Where are you from? Ohio

Comments:
I completely agree that the Roman Catholic Church should adopt the Eastern Orthodox/Catholic practice of ordaining married men to the priesthood.  Can someone get back to me on some good organizations who are actively working toward that end and with whom I could possibly join?  My preference would be a group that has a healthy dialogical relationship with the Vatican.  I'd like to get involved and be active in this worthwhile cause. 

I believe that the institutional Church, although not wanting to admit it, is working against itself and its own people by denying them(selves) the possibility of more legitimately ordained priests.  Since that is the case, it seems to me that the heart of the matter is not church discipline, but rather social justice.  Christians have a right to the Eucharist.  How can the hierarchy live with the knowledge that it only admits less than one percent of all qualified people to the sacrament of ordination?  Moreover, the practice itself is resulting in the commonality of a priesthood that is socially inept, composed of men who ordinarily would not be fit as leaders.  And if I remember Canon Law correctly, adequate leadership skills are essential for the priesthood.  In that regard the 1983 revision states that "He is to strive to lead [the faithful] to prayer, including prayer in their families, and to take a live and active part in the sacred liturgy."  Instead I'm encountering men who strive to lead the faithful to Eucharistic adoration during times of exposition.  I really think the Vatican bureaucrats are burying their heads in the sand by ignoring both the projections and the realities of the current situation, and they're doing it for all the wrong reasons. 

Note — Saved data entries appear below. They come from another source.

-- ==== Sys2Proof/Machine/Packets.lean ====
section
/-! DEFINITION. Packets.lean: packets from other packages: their acceptance (R375, R376, R382), the requests an owner serves, the
replies a requester takes (R392–R395). -/
namespace Sys2Proof.Machine

/-! Acceptance. -/

/-- The packet is the next of its sender and class on a port whose preamble is verified (R376); the table after it. -/
def nextRx (s : State) (port : Nat) (k : Packet) : Option (List HopSeq) :=
  match s.net.ports[port]? with
  | none => none
  | some p =>
    match p.verified, p.st.works with
    | some q, true =>
      let bc := (curEntry s port).bcast
      let hopOk := if bc then k.hop == q else k.hop == s.pkgId.toNat
      let is := fun (h : HopSeq) => h.pkg == q && h.cls == k.cls && h.bc == bc
      let want := match s.net.rx.find? is with
        | some h => h.n
        | none => 0
      if hopOk && k.seq == want then
        some ({ pkg := q, cls := k.cls, bc := bc, n := (want + 1) % 2 ^ 24 } :: s.net.rx.filter (fun h => !is h))
      else none
    | _, _ => none

/-- A packet accepted in transit for another package is held, ahead of the package's own traffic but behind what is owed (R381, R382); one that has come
back to its origin is queued again on the direct path, its copy that waited for a completion gone; one whose destination no entry joins goes back. -/
def relay (s : State) (port : Nat) (k : Packet) : State :=
  let f := s.fresh
  let base : OutPkt := { id := f.1, die := port / 16, launch := none, pkt := k, bcast := none, sent := 0, port := none, fly := false,
                         relayed := false, foreign := true, origin := k.seq * 8 + k.cls }
  let home := k.src == s.pkgId.toNat
  let o : OutPkt :=
    if home then { base with foreign := false, pkt := { k with hop := k.dst, transit := false } }
    else if (directSlots s k.dst).isEmpty then { base with pkt := { k with hop := k.src } }
    else { base with pkt := { k with hop := k.dst } }
  let from_ := (((s.net.ports[port]?).bind (fun p => p.verified))).getD 0
  let mine := fun (x : OutPkt) => x.relayed && x.pkt.hop == from_ && x.pkt.body == k.body && x.pkt.dst == k.dst
  let out := if home then (match f.2.net.out.find? mine with
    | some x => f.2.net.out.filter (fun y => y.id != x.id || y.foreign)
    | none => f.2.net.out) else f.2.net.out
  let taken := if home then f.2.net.taken else addCount f.2.net.taken (dieOf k.src (port / 16)) (pktBytes k)
  let behind := if home then queuedFor s o.pkt.hop
    else s.net.out.any (fun x => x.pkt.hop == o.pkt.hop && x.bcast.isNone && !x.fly && !x.relayed && (x.foreign || decide (0 < x.sent)))
  sendNew { f.2 with net := { f.2.net with out := out, taken := taken } } (if behind then none else sendPort s o.pkt.hop) o

/-- Receive a packet of a kind (R376), of at most 4,096 bytes (R375): one that is not accepted changes no state but the count of CRC errors; one that
is accepted is acknowledged, and goes on if it is in transit, or is acted on; one in transit that the sender's part of the partition does not hold is not
accepted (R382). A stopped module answers none (R437). -/
def receive (s : State) (rx : Rx) (kind : Nat → Bool) (f : State → Packet → Out) : Out :=
  if kind rx.pkt.kind = false ∨ 256 < bodyUnits rx.pkt then notNow
  else if s.ctl.fatal then .next s
  else if rx.crcOk = false then .next (s.modPort rx.port (fun p => { p with crcErr := satInc 32 p.crcErr }))
  else match nextRx s rx.port rx.pkt with
  | none => .next s
  | some t =>
    let s1 := sendAcks { s with net := { s.net with rx := t } }
    if rx.pkt.transit ∧ (rx.pkt.dst ≠ s.pkgId.toNat ∨ rx.pkt.src = s.pkgId.toNat) then
      (if rx.pkt.src ≠ s.pkgId.toNat ∧ partition s < heldBytes s rx.pkt.src (rx.port / 16) + pktBytes rx.pkt then .next s else .next (relay s1 rx.port rx.pkt))
    else if rx.pkt.dst ≠ s.pkgId.toNat ∧ (curEntry s rx.port).bcast = false then .next s1
    else f s1 rx.pkt

/-! Requests (R393, R394). -/

/-- Receive a request: the owner performs those of one package and class that take the direct path in the order in which they come (R397), so those
behind a PUBLISH wait for its flip. -/
def receiveReq (s : State) (rx : Rx) (kind : Nat) (f : State → Packet → Out) : Out :=
  receive s rx (fun k => k == kind) (fun s k =>
    if k.transit = false ∧ s.flips.any (fun x => x.src == k.src && x.cls == k.cls) then notNow else f s k)

/-- What a request comes to at its owner: a status, a reason, the data of the reply. -/
structure Served where
  s      : State
  status : Nat
  reason : Nat
  data   : List Byte

def Served.ok (s : State) (data : List Byte) : Served := { s := s, status := 0, reason := 0, data := data }
def Served.no (s : State) (cause detail : Nat) : Served := { s := s, status := cause, reason := detail, data := [] }

/-- Translate a request in the address space that its pod key is bound to, and act on the place (R394). -/
def servePlace (s : State) (key : Nat) (a : DWord) (p : Perm) (f : State → Nat → Nat → Nat → Served) : Served :=
  match keyAsid s key with
  | none => Served.no s protection 6
  | some asid =>
    match translate s (addrDie a) asid (addrOff a) p with
    | .error d => Served.no (countWalk s (addrDie a) asid (addrOff a)) d.cause d.detail
    | .ok (lvl, e) => f (fillMtlb s (addrDie a) asid (addrOff a)) lvl e (hbmKey (addrDie a) (physOf lvl e (addrOff a)))

/-- Serve a read: of a size code, or of a run of units for a copy. -/
def serveRead (s : State) (key sub flags : Nat) (a : DWord) : Served :=
  let n := if flags / 8 % 2 = 1 then 16 * sub else sizeBytes sub
  servePlace s key a .read (fun s _ _ k =>
    match pocRead s k n with
    | .error s' => Served.no s' dataError 0
    | .ok bs => Served.ok s bs)

def serveWrite (s : State) (key : Nat) (a : DWord) (data : List Byte) : Served :=
  servePlace s key a .write (fun s _ _ k => Served.ok (pocWrite s none k data) [])

/-- Serve an atomic of a minor: the old value goes back. -/
def serveAtomic (s : State) (key minor : Nat) (a : DWord) (data : List Byte) : Served :=
  let m := minor % 16
  let n := if m = 12 ∨ m = 13 ∨ m = 14 then 8 else 4
  servePlace s key a .write (fun s _ _ k =>
    if poisoned s k n then Served.no (countErr s k) dataError 0
    else
      let r := atomicAt s none m k n (wordsOf (data.length / 4) (ofBytes data))
      Served.ok r.1 (bytesOf n r.2))

/-- Serve copy units, each at the next 16 bytes; the first that fails ends the run. -/
def serveUnits (s : State) (key : Nat) (how : Put) (a : DWord) (data : List Byte) : Nat → Served
  | 0 => Served.ok s []
  | n + 1 =>
    match keyAsid s key with
    | none => Served.no s protection 6
    | some asid =>
      match translate s (addrDie a) asid (addrOff a) .write with
      | .error d => Served.no (countWalk s (addrDie a) asid (addrOff a)) d.cause d.detail
      | .ok _ =>
        match writeHbm s asid how a (data.take 16) 1 with
        | .data s' _ => serveUnits s' key how (a + 16) (data.drop 16) n
        | .fail s' 7 => Served.no s' protection 4
        | .fail s' _ => Served.no s' dataError 0
        | _ => Served.no s notPresent 1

I do not believe that allowing for optional celibacy would not be at least somewhat effective in the struggle against declining priests.  From the conversations I've had with other men my age (30), I'm convinced that there are many married men (supported by their wives) both fit for and willing to consider ordination to the priesthood.  Granted, that might not mean that, if the discipline is changed that thousands and thousands of men will respond to the call.  But why limit ourselves by keeping out those who would respond to the call?  Moreover, the objection that it will be too difficult to provide for married priests' families is a cop-out.  Would not the same challenge present itself if suddenly the shortage halted and reversed itself?  It's not right to not act simply because of anticipated challenges that may or may not arise out of acting. 

If someone can get back to me on this with some advice on how I could get involved, I would appreciate it. 
  

Tom 
11/07/08 at 07:45 PM

Where are you from? Missouri

Comments:
Optional Celibacy for priests is the will of God. I left the Roman Catholic Church and was ordained in the OCC church tradition. After many years of Roman Seminary studies I left to get married but continued to hear God call me to the priesthood. I answered the call to bring the sacraments to God's people.  The People of God must pray and work for a new model of priesthood, so a balance can be reached for married priest and celibate priest to minister side by side.